Analyses of relationships between behavioral summary statistics (FA rate, MRT, SDRT) and task activations (Supplemental Materials) did not reveal any associations that were robust between the whole-brain and ROI analyses. Notably, SI>GO activations in the IFG and other regions typically assumed to underlie inhibitory ability displayed little evidence of a relationship with FA rate, the standard measure of inhibitory performance.

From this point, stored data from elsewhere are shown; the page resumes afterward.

/-- The distance of two phases on the circle, in units of 2^−48 of a cycle. -/
def phaseDist (a b : Nat) : Nat :=
  let d := (a + 2 ^ 48 - b % 2 ^ 48) % 2 ^ 48
  min d (2 ^ 48 - d)

/-- The check tone (R65) after a hop to slot `j`, with the measured phase of the channel. -/
def checkTone (s : State) (n : Fin 4) (j phase : Nat) (stamp : Nat) : State :=
  let k := csyOf n
  if !s.startLocked n || !s.syn.loaded.testBit k then s
  else
    let ok := decide (phaseDist phase (s.slotPhase n j s.now) ≤ s.rd (R.SYN_CSY_CTRL_CHK_WIN k) * 2 ^ 40)
    let s := (s.putBit R.SYN_STAT_CHK_OK n ok).modSyn fun y => { y with tone := Arith.putBit y.tone n ok }
    if ok then s
    else
      let s := s.ev R.SYN_EVENT_CHK_FAIL n
      if s.launches n then s.modPort n fun p => { p with checkFail := p.checkFail ++ [stamp] } else s

/-- At −64 ticks the carrier channel hops to the slot of the launch (R58). -/
def slotHop (s : State) (n : Fin 4) (phase : Nat) : State :=
  match firstAt s.ports[n].fetched 1 with
  | none => s
  | some f =>
    let s := s.chirpCut n f.course.stamp
    let s := (s.modPort n fun p => { p with fetched := stageUp p.fetched 1 }).modSyn fun y =>
      { y with slot := y.slot.set n f.course.slot }
    (s.emit (.ball "CAR" n f.course.slot)).checkTone n f.course.slot phase f.course.stamp

/-- Raman launch of a course, from its trigger to the end of its trace (R217). -/
def traceOf (c : Course) (bad : Bool) : Trace :=
  { stamp := c.stamp, raw := c.raw, tq := c.tq, slewing := c.slewing, watch := c.watch, route := c.route, len := c.len
    bad := bad, room := false }

/-- A chirp whose launch was planned for stamp `old` and takes place as course `c`. -/
def chirpMove (q : Chirp) (old : Nat) (c : Course) (was : Nat) : Chirp :=
  if q.stamp = old then { q with stamp := c.stamp, begins := q.begins + 2 * ((c.raw : Int) - was) } else q

/-- Tick 0 of a launch (R98): the gate current rises, the stamp is taken, and the launch is told to TDC and ACQ. -/
def launch (s : State) (n : Fin 4) : State :=
  match firstAt s.ports[n].fetched 2 with
  | none => s
  | some f =>
    let old := f.course.stamp
    let c := { f.course with stamp := s.now, raw := s.tbu.raw, tq := s.tq }
    let s := s.modPort n fun p =>
      { p with
        fetched := p.fetched.filter fun g => g != f
        courses := p.courses.map fun d =>
          if d.stamp = old then { d with stamp := c.stamp, raw := c.raw, tq := c.tq } else d
        checkFail := p.checkFail.map fun t => if t = old then c.stamp else t
        chirps := p.chirps.map fun q => chirpMove q old c f.course.raw
        ramans := if f.raman then p.ramans ++ [traceOf c f.bad] else p.ramans
        near := (p.near.filter fun d => decide (s.tbu.raw ≤ d.raw + 10 * d.len + 2500)) ++ [c]
        pulse := some c.amp, lastWatch := c.watch, lastRaw := some c.raw
        slotRaw := p.slotRaw.setIfInBounds c.slot (some c.raw)
        ramanRaw := if f.raman then some (c.raw + s.rd (R.LDR_RM_CFG_RM_DELAY n)) else p.ramanRaw
        runRaw := if c.watch then p.runRaw else some c.raw }
    let s := s.modSyn fun y => { y with chirp := y.chirp.set n (y.chirp[n].map fun q => chirpMove q old c f.course.raw) }
    let s := (s.count (R.PPE_LAUNCHES_COUNT n)).wr (R.PPE_LAST_STAMP_STAMP n) c.stamp
    let s := (s.wr (R.PPE_STAT_STEP n) c.step).emit (.ball "GATE" n c.amp)
    let s := s.showQuiet n
    let s := s.tdcRef (8 + n) (s.tick 0)
    s.presentSrc 4 (some n.val) (fun i =>
      s.rd (R.ACQ_TIN_MATCH i) == 0xFFF || s.rd (R.ACQ_TIN_MATCH i) == c.step) c.stamp
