-- ==== Sys2Proof/Machine/Deflate.lean ====
section
/-! DEFINITION. The DEFLATE stream of a tile (R319, R320, R322): the shadow decoder of RFC 1951, the encoder with its
search for matches and its choice of blocks, and the stored blocks of a re-emission. -/

namespace Sys2Proof.Machine.Deflate
open Sys2Proof Arith

/-- The bits of a list of bytes, each from its bit 0. -/
def bits (l : List Nat) : List Bool := l.flatMap fun b => (List.range 8).map b.testBit

/-- The next `n` bits as a number, the first the least significant. -/
def take (n : Nat) (l : List Bool) : Option (Nat × List Bool) :=
  if l.length < n then none
  else some ((l.take n).foldr (fun b v => 2 * v + ofBool b) 0, l.drop n)

/-- The canonical code of a list of code lengths: length, code and symbol. -/
def code (lens : List Nat) : List (Nat × Nat × Nat) :=
  ((List.range 15).foldl (fun (a : Nat × List (Nat × Nat × Nat)) i =>
    let syms := (List.range lens.length).filter fun s => lens.getD s 0 == i + 1
    (2 * (a.1 + syms.length), a.2 ++ (List.range syms.length).map fun j => (i + 1, a.1 + j, syms.getD j 0)))
    (0, [])).2

/-- The next symbol of a code, at most `k` bits long; `n` bits with value `c` are read. -/
def symbol (tab : List (Nat × Nat × Nat)) : Nat → Nat → Nat → List Bool → Option (Nat × List Bool)
  | 0, _, _, _ => none
  | _ + 1, _, _, [] => none
  | k + 1, n, c, b :: r =>
    let c := 2 * c + ofBool b
    match tab.find? fun e => e.1 == n + 1 && e.2.1 == c with
    | some e => some (e.2.2, r)
    | none => symbol tab k (n + 1) c r

/-- The values at which the symbols of a table begin, from the first on, where each has so many extra bits. -/
def bases : Nat → List Nat → List Nat
  | _, [] => []
  | v, e :: r => v :: bases (v + 2 ^ e) r

/-- Extra bits of the 29 length symbols; the last stands for 258 alone. -/
def lenExtra : List Nat := (List.range 28).map (fun i => (i - 4) / 4) ++ [0]
def lenBase : List Nat := bases 3 (lenExtra.take 28) ++ [258]

/-- Extra bits of the 30 distance symbols. -/
def distExtra : List Nat := (List.range 30).map fun i => (i - 2) / 2
def distBase : List Nat := bases 1 distExtra

/-- Appends `n` bytes that stand `d` back; `out` has the last byte first. -/
def copy (d : Nat) : Nat → List Nat → Option (List Nat)
  | 0, out => some out
  | n + 1, out =>
    match out[d - 1]? with
    | some b => if d = 0 then none else copy d n (b :: out)
    | none => none

/-- The symbols of a block up to its end-of-block code. -/
def body (lit dist : List (Nat × Nat × Nat)) : Nat → List Bool → List Nat → Option (List Bool × List Nat)
  | 0, _, _ => none
  | k + 1, l, out => do
    let (s, l) ← symbol lit 15 0 0 l
    if s < 256 then body lit dist k l (s :: out)
    else if s = 256 then some (l, out)
    else
      let base ← lenBase[s - 257]?
      let ex ← lenExtra[s - 257]?
      let (x, l) ← take ex l
      let (t, l) ← symbol dist 15 0 0 l
      let db ← distBase[t]?
      let (y, l) ← take (distExtra.getD t 0) l
      let out ← copy (db + y) (base + x) out
      body lit dist k l out

/-- Code lengths of a dynamic block, `n` of them. -/
def lengths (tab : List (Nat × Nat × Nat)) (n : Nat) : Nat → List Bool → List Nat → Option (List Bool × List Nat)
  | 0, _, _ => none
  | k + 1, l, out =>
    if n ≤ out.length then (if out.length = n then some (l, out) else none)
    else do
      let (s, l) ← symbol tab 7 0 0 l
      if s < 16 then lengths tab n k l (out ++ [s])
      else if s = 16 then
        let (x, l) ← take 2 l
        let p ← out.getLast?
        lengths tab n k l (out ++ List.replicate (3 + x) p)
      else
        let (x, l) ← take (if s = 17 then 3 else 7) l
        lengths tab n k l (out ++ List.replicate ((if s = 17 then 3 else 11) + x) 0)

def clOrder : List Nat := [16, 17, 18, 0, 8, 7, 9, 6, 10, 5, 11, 4, 12, 3, 13, 2, 14, 1, 15]

/-- The codes of a dynamic block. -/
def dynamic (l : List Bool) : Option (List Bool × List (Nat × Nat × Nat) × List (Nat × Nat × Nat)) := do
  let (hlit, l) ← take 5 l
  let (hdist, l) ← take 5 l
  let (hclen, l) ← take 4 l
  let (raw, l) ← take (3 * (hclen + 4)) l
  let cl := (List.range 19).map fun s =>
    match clOrder.findIdx? (· == s) with
    | some i => if i < hclen + 4 then slice raw (3 * i) 3 else 0
    | none => 0
  let (l, ls) ← lengths (code cl) (hlit + 257 + hdist + 1) 400 l []
  some (l, code (ls.take (hlit + 257)), code (ls.drop (hlit + 257)))

def fixedLit : List Nat :=
  List.replicate 144 8 ++ List.replicate 112 9 ++ List.replicate 24 7 ++ List.replicate 8 8
def fixedDist : List Nat := List.replicate 30 5

/-- Blocks up to the last; `pos` is the length of the whole stream in bits. -/
def blocks (pos : Nat) : Nat → List Bool → List Nat → Option (List Nat)
  | 0, _, _ => none
  | k + 1, l, out => do
    let (final, l) ← take 1 l
    let (typ, l) ← take 2 l
    let (l, out) ←
      if typ = 0 then do
        let l := l.drop ((8 - (pos - l.length) % 8) % 8)
        let (n, l) ← take 16 l
        let (m, l) ← take 16 l
        if n + m != 65535 then none
        else
          let (v, l) ← take (8 * n) l
          some (l, (leBytes n v).reverse ++ out)
      else if typ = 1 then body (code fixedLit) (code fixedDist) (l.length + 1) l out
      else if typ = 2 then do
        let (l, a, b) ← dynamic l
        body a b (l.length + 1) l out
      else none
    if final = 1 then (if l.length < 8 && l.all (!·) then some out.reverse else none) else blocks pos k l out

/-- What the shadow decoder reads from a body (R322). -/
def inflate (l : List Nat) : Option (List Nat) :=
  let b := bits (l.map (· % 256))
  blocks b.length (b.length + 1) b []

/-- A payload as stored blocks of up to 65,535 bytes. -/
def stored : Nat → List Nat → List Nat
  | 0, _ => []
  | k + 1, l =>
    let n := min 65535 l.length
    let last := decide (l.length ≤ 65535)
    [ofBool last] ++ leBytes 2 n ++ leBytes 2 (65535 - n) ++ l.take n ++ if last then [] else stored k (l.drop n)

/-! ### The encoder (R319, R320) -/

/-- Something that a block carries: a literal byte, or a length of at least 3 and a distance. -/
abbrev Item := Nat × Nat

/-- A literal: its byte, and no distance. -/
def literal (b : Nat) : Item := (b, 0)

/-- How many bytes, at most `n`, agree from `i` and from `j` on. -/
def agree (p : Array Nat) : Nat → Nat → Nat → Nat
  | 0, _, _ => 0
  | n + 1, i, j => if p.getD i 0 = p.getD j 0 then agree p n (i + 1) (j + 1) + 1 else 0

/-- The chain of the three bytes at `i`. -/
def chain (p : Array Nat) (i : Nat) : BitVec 15 := Config.lzHash (p.getD i 0) (p.getD (i + 1) 0) (p.getD (i + 2) 0)

/-- The distances of the candidates of `i`: the newest earlier places of its chain, at most `level` (R320). -/
def candidates (p : Array Nat) (level i : Nat) : List Nat :=
  (((List.range (min i 32768)).map (· + 1)).filter fun d => chain p (i - d) == chain p i).take level

/-- The match found at `i` for a block that ends before `stop`: the longest, and of equal ones the nearest (R320). -/
def match_ (p : Array Nat) (level stop i : Nat) : Option Item :=
  if stop < i + 3 then none
  else
    (candidates p level i).foldl (fun (m : Option Item) d =>
      let n := agree p (min 258 (stop - i)) i (i - d)
      if n < 3 then m
      else
        match m with
        | some x => if x.1 < n then some (n, d) else m
        | none => some (n, d)) none

/-- The literals and matches of the payload from `i` to `stop`; with `lazy_` a match gives way to a longer one at the next
byte (R320). -/
def items (p : Array Nat) (level : Nat) (lazy_ : Bool) (stop : Nat) : Nat → Nat → List Item
  | 0, _ => []
  | k + 1, i =>
    if stop ≤ i then []
    else
      match match_ p level stop i with
      | none => literal (p.getD i 0) :: items p level lazy_ stop k (i + 1)
      | some m =>
        if lazy_ && (match_ p level stop (i + 1)).any fun x => decide (m.1 < x.1) then
          literal (p.getD i 0) :: items p level lazy_ stop k (i + 1)
        else m :: items p level lazy_ stop k (i + m.1)

/-- A number in `n` bits, the least significant first. -/
def number (n v : Nat) : List Bool := (List.range n).map v.testBit

/-- The code of a symbol, its most significant bit first. -/
def codeBits (tab : List (Nat × Nat × Nat)) (sym : Nat) : List Bool :=
  match tab.find? fun e => e.2.2 == sym with
  | some e => (List.range e.1).map fun k => e.2.1.testBit (e.1 - 1 - k)
  | none => []

/-- The last of rising bases that is at most `v`. -/
def baseOf (l : List Nat) (v : Nat) : Nat := (l.filter fun b => decide (b ≤ v)).length - 1

/-- The bits of one item in given codes. -/
def itemBits (lit dist : List (Nat × Nat × Nat)) (x : Item) : List Bool :=
  if x.2 = 0 then codeBits lit x.1
  else
    let a := baseOf lenBase x.1
    let b := baseOf distBase x.2
    codeBits lit (257 + a) ++ number (lenExtra.getD a 0) (x.1 - lenBase.getD a 0)
      ++ codeBits dist b ++ number (distExtra.getD b 0) (x.2 - distBase.getD b 0)

/-- A fixed block behind its BTYPE. -/
def fixedBits (l : List Item) : List Bool :=
  let lit := code fixedLit
  let dist := code fixedDist
  l.flatMap (itemBits lit dist) ++ codeBits lit 256

/-- A stored block behind its BTYPE, when its header begins `pos` bits into the stream. -/
def storedBits (pos : Nat) (l : List Nat) : List Bool :=
  List.replicate ((8 - (pos + 3) % 8) % 8) false ++ number 16 l.length ++ number 16 (65535 - l.length)
    ++ l.flatMap (number 8)

/-- These bits carry the block `l` in codes of their own, behind the bytes `out` (last first). -/
def carries (b : List Bool) (out l : List Nat) : Bool :=
  match dynamic b with
  | none => false
  | some (r, lit, dist) => body lit dist (r.length + 1) r out == some ([], l.reverse ++ out)

/-- A block: the shortest of the three types, of equal ones stored before fixed before dynamic (R319). -/
def block (pos : Nat) (final : Bool) (out l : List Nat) (xs : List Item) : List Bool :=
  let s := storedBits pos l
  let f := fixedBits xs
  let d := Config.dynamicBits xs
  let least := min s.length f.length
  if carries d out l && decide (d.length < least) then [final, false, true] ++ d
  else if s.length ≤ f.length then [final, false, false] ++ s
  else [final, true, false] ++ f

/-- The blocks of the payload from byte `i` on, behind the bits `b`. -/
def encodeFrom (p : Array Nat) (level : Nat) (lazy_ : Bool) : Nat → Nat → List Bool → List Bool
  | 0, _, b => b
  | k + 1, i, b =>
    let stop := min p.size (i + 16384)
    let l := (p.toList.drop i).take (stop - i)
    let b := b ++ block b.length (stop == p.size) (p.toList.take i).reverse l (items p level lazy_ stop (stop - i) i)
    if stop = p.size then b else encodeFrom p level lazy_ k stop b

/-- Bits packed into bytes, with zero bits to the byte boundary. -/
def pack : Nat → List Bool → List Nat
  | 0, _ => []
  | k + 1, b =>
    if b.isEmpty then []
    else (b.take 8).foldr (fun x v => 2 * v + ofBool x) 0 :: pack k (b.drop 8)

/-- The body of a payload at a LEVEL and LAZY. -/
def encode (level : Nat) (lazy_ : Bool) (l : List Nat) : List Nat :=
  let p := l.toArray
  let b := encodeFrom p level lazy_ (l.length / 16384 + 1) 0 []
  pack b.length b

end Sys2Proof.Machine.Deflate
end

Prediction of Psychopathology

As v.avg was the only DDM parameter that displayed robust evidence of relationships with activations, we focused on this parameter and its strongest ROI correlates in the SI>GO and FI>GO contrasts: the right STG and right insula/IFG, respectively. Although BF₁₀ indicated that evidence for prediction was modest (Supplemental Table 5; Figure 3), FI-related activation in the right insula/IFG displayed preliminary evidence of a negative relationship with externalizing behavior (BF₁₀=2.06) and ADHD symptoms (BF₁₀=2.77), while v.avg displayed preliminary evidence of a negative relationship with ADHD symptoms (BF₁₀=2.37), only. SI-related activation in the right STG displayed evidence against the presence of a relationship with both scales. Commonly-used behavioral summary statistics (FA rate, hit MRT and hit SDRT) failed to predict symptom ratings in frequentist tests and BF₁₀ indicated that evidence for these correlations was weak (BF₁₀<=1.12).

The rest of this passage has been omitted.